Очутившись в чужой стране без средств к существованию, с женой и дочкой на руках, Куприн совершенно растерялся в новых условиях и никак не мог обрести себя прежнего. Он и раньше, по собственному признанию, отличался полной неспособностью «к регулярной, постоянной, усиленной кабинетной работе» и имел привычку «жить без всякой отчетности, без всякого контроля». А теперь никак не мог смириться с вынужденными обстоятельствами беженского существования, с необходимостью каждодневной борьбы за заработок.

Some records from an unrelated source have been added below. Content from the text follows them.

/-- Settles O48: the rows that write the vector write one word, the one the statement leaves out. -/
theorem vectorWriters : Obligations.VectorWriters := by
  unfold Obligations.VectorWriters
  intro p s t h i hi hnot
  have other : ∀ k, k < 624 → i ≠ k → ∀ v, readWord (writeWord s.mt k v) i = readWord s.mt i :=
    fun k hk hne v => readWord_writeWord_other s.mt v (by omega)
  have notCnt : p.rst = false → s.fsm = .seed ∨ s.fsm = .twist → i ≠ s.cnt.toNat :=
    fun hr hf h0 => hnot ⟨hr, .inr ⟨hf, h0⟩⟩
  cases edgeTo_of_edge h with
  | seed hr hw hf hv ho ht =>
    have hne : i ≠ 0 := fun h0 => hnot ⟨hr, .inl ⟨hf, hv, ho, h0⟩⟩
    rw [ht]
    exact other 0 (by decide) hne p.cmdArg
  | seeding hr hw hf hc ht =>
    rw [ht]
    exact other _ (by omega) (notCnt hr (.inl hf)) _
  | seedDone hr hw hf hc ht =>
    rw [ht]
    exact other 623 (by decide) (hc ▸ notCnt hr (.inl hf)) _
  | twisting hr hw hf hc ht =>
    rw [ht]
    exact readWord_twistStep_other s.mt (by omega) hi (notCnt hr (.inr hf))
  | twistDone hr hw hf hc ht =>
    rw [ht]
    exact readWord_twistStep_other s.mt (by decide) hi (hc ▸ notCnt hr (.inr hf))
  | reset hr ht => rw [ht, resetEdge_mt]
  | error e hr hw hf hv ho he ht => rw [ht, raise_mt, latch_mt]
  | accept hr hw hf hv ho hs ht => rw [ht, latch_mt]
  | take hr hw hf hx ht => rw [ht, takeWord_mt]
  | result d hr hw hf ho ht => rw [ht, respond_mt]
  | _ => subst_vars; rfl

/-! ### Reset -/

/-- Settles O50: the values of `State.reset`. -/
theorem resetStateValues : Obligations.ResetStateValues := by
  unfold Obligations.ResetStateValues
  exact ⟨rfl, rfl, rfl, rfl, rfl, rfl, rfl⟩

end Sys2Proof.Machine
end

section
/-!
PROOFS. The step: whole commands or single edges (00_scope.md R16), refused before the first reset (70_reset_and_hazards.md
R355), and the machine's two invariants, which hold at reset and which every step keeps (10_state.md R45).
-/

namespace Sys2Proof.Machine

/-! ### What a step is -/

/-- A step that accepts a command at the transaction level runs it whole. -/
theorem step_of_accepting {s : State} (hl : s.level = .transaction) (ha : accepting (nextPins s) s = true) :
    step s = transact (nextPins s).cmdOp (nextPins s).cmdArg (popPins s) := if_pos ⟨hl, ha⟩

/-- Every other step is an edge. -/
theorem step_of_not_accepting {s : State} (h : ¬(s.level = .transaction ∧ accepting (nextPins s) s = true)) :
    step s = edge (nextPins s) (popPins s) := if_neg h

/-- Only a reset block in IDLE accepts, at an edge without reset. -/
theorem accepting_iff {p : Pins} {s : State} :
    accepting p s = true ↔ p.rst = false ∧ s.wasReset = true ∧ p.cmdValid = true ∧ s.fsm = .idle := by
  simp [accepting, cmdReady, and_assoc]

/-- Settles O53: before the first reset no step accepts, so each is an edge. -/
theorem refusedBeforeFirstReset : Obligations.RefusedBeforeFirstReset := by
  unfold Obligations.RefusedBeforeFirstReset
  intro s hw
  have hstep : step s = edge (nextPins s) (popPins s) := step_of_not_accepting fun ⟨_, ha⟩ => by
    obtain ⟨-, hreset, -⟩ := accepting_iff.mp ha
    cases hw.symm.trans hreset
  rw [hstep]
  exact ⟨fun hr => edge_refused hr hw, fun hr => edge_of_rst hr _⟩

/-- Settles O55: at the cycle level, or with nothing to accept, a step is an edge. -/
theorem stepIsOneEdgeOtherwise : Obligations.StepIsOneEdgeOtherwise := by
  unfold Obligations.StepIsOneEdgeOtherwise
  intro s h
  refine step_of_not_accepting fun ⟨hl, ha⟩ => ?_
  rcases h with h | h
  · cases hl.symm.trans h
  · cases ha.symm.trans h

/-- A whole command that decodes is run. -/
theorem transact_of_decodePorts {op : Opcode} {arg : Word} {i : Instr} (h : decodePorts op arg = .ok i) (s : State) :
    transact op arg s = exec i s := by
  rw [transact, h]

/-- The command a table word names is the decoding of its lowest bits. -/
theorem decode_of_decodeTableWord {nbits w : Nat} {i : Instr} (h : decodeTableWord nbits w = some i) :
    decode (BitVec.ofNat 35 (w % 2 ^ nbits)) = .ok i := by
  rw [decodeTableWord] at h
  split at h
  · split at h
    · next hd => rw [hd, Option.some.inj h]
    · cases h
  · cases h

/-- A block to which a command word is presented accepts it at the next edge, in the state it was in but for what
acceptance needs (log 8). -/
theorem step_present (cw : Command) (s : State) : step (present cw s) =
    transact (Command.op cw) (Command.arg cw) { s with fsm := .idle, wasReset := true, level := .transaction } :=
  step_of_accepting (s := present cw s) rfl rfl

/-- Settles O54: an accepting step is `transact`, which runs what the ports decode to and raises ILLEGAL_OP where they
decode to nothing. -/
theorem stepRunsDecodedCommand : Obligations.StepRunsDecodedCommand := by
  unfold Obligations.StepRunsDecodedCommand
  refine ⟨fun s hl ha => ⟨step_of_accepting hl ha, fun i hi => ?_, fun op hop => ?_⟩, fun s nbits w i h => ?_⟩
  · rw [step_of_accepting hl ha, transact_of_decodePorts hi]
  · obtain ⟨-, hr⟩ := reserved_of_decodePorts hop
    exact ⟨_, (step_of_accepting hl ha).trans (transact_reserved hr _ _), response_raise _ _, arch_raise _ _, rfl⟩
  · exact (step_present _ s).trans (transact_of_decodePorts (decode_of_decodeTableWord h) _)

/-- What a step that goes on did: a whole command, accepted in IDLE, or an edge. -/
theorem step_cases {s t : State} (h : step s = .next t) :
    (s.fsm = .idle ∧ transact (nextPins s).cmdOp (nextPins s).cmdArg (popPins s) = .next t) ∨
    edge (nextPins s) (popPins s) = .next t := by
  by_cases hc : s.level = .transaction ∧ accepting (nextPins s) s = true
  · obtain ⟨hl, ha⟩ := hc
    obtain ⟨-, -, -, hf⟩ := accepting_iff.mp ha
    exact .inl ⟨hf, (step_of_accepting hl ha).symm.trans h⟩
  · exact .inr ((step_of_not_accepting hc).symm.trans h)

/-! ### What every whole command leaves -/

/-- A draw command's answer is given after one draw or more. -/
theorem DrawAnswer.eq_respond {op : Opcode} {arg : Word} {s t : State} (h : DrawAnswer op arg s t) :
    ∃ d k, t = respond .ok d (drawTimes (k + 1) (latch op arg s)) := by
  cases h with
  | word ho ht => exact ⟨_, 0, ht⟩
  | bool ho ht => exact ⟨_, 0, ht⟩
  | caseA ho hb hk ht => exact ⟨_, 0, ht⟩
  | caseB ho hb hk j hj hf ht => exact ⟨_, j, ht⟩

Еще недавно в России имя его гремело; его носили на руках, за ним гонялись издатели и униженно умоляли его напечататься у них за баснословные гонорары. А в Париже он оказался никому не нужен. Вот он – источник трагедии. Куприн сломался. Отсюда резкие переходы от кротости, от «призывов к любви» к спорам и скандалам. Отсюда еще более обильные, чем на родине, выпивки, поздние застолья с шумными прощаниями на лестничной площадке (очень тесной), что раздражало так дорожившего своей работой и своим режимом соседа Бунина. И полнейшая непрактичность.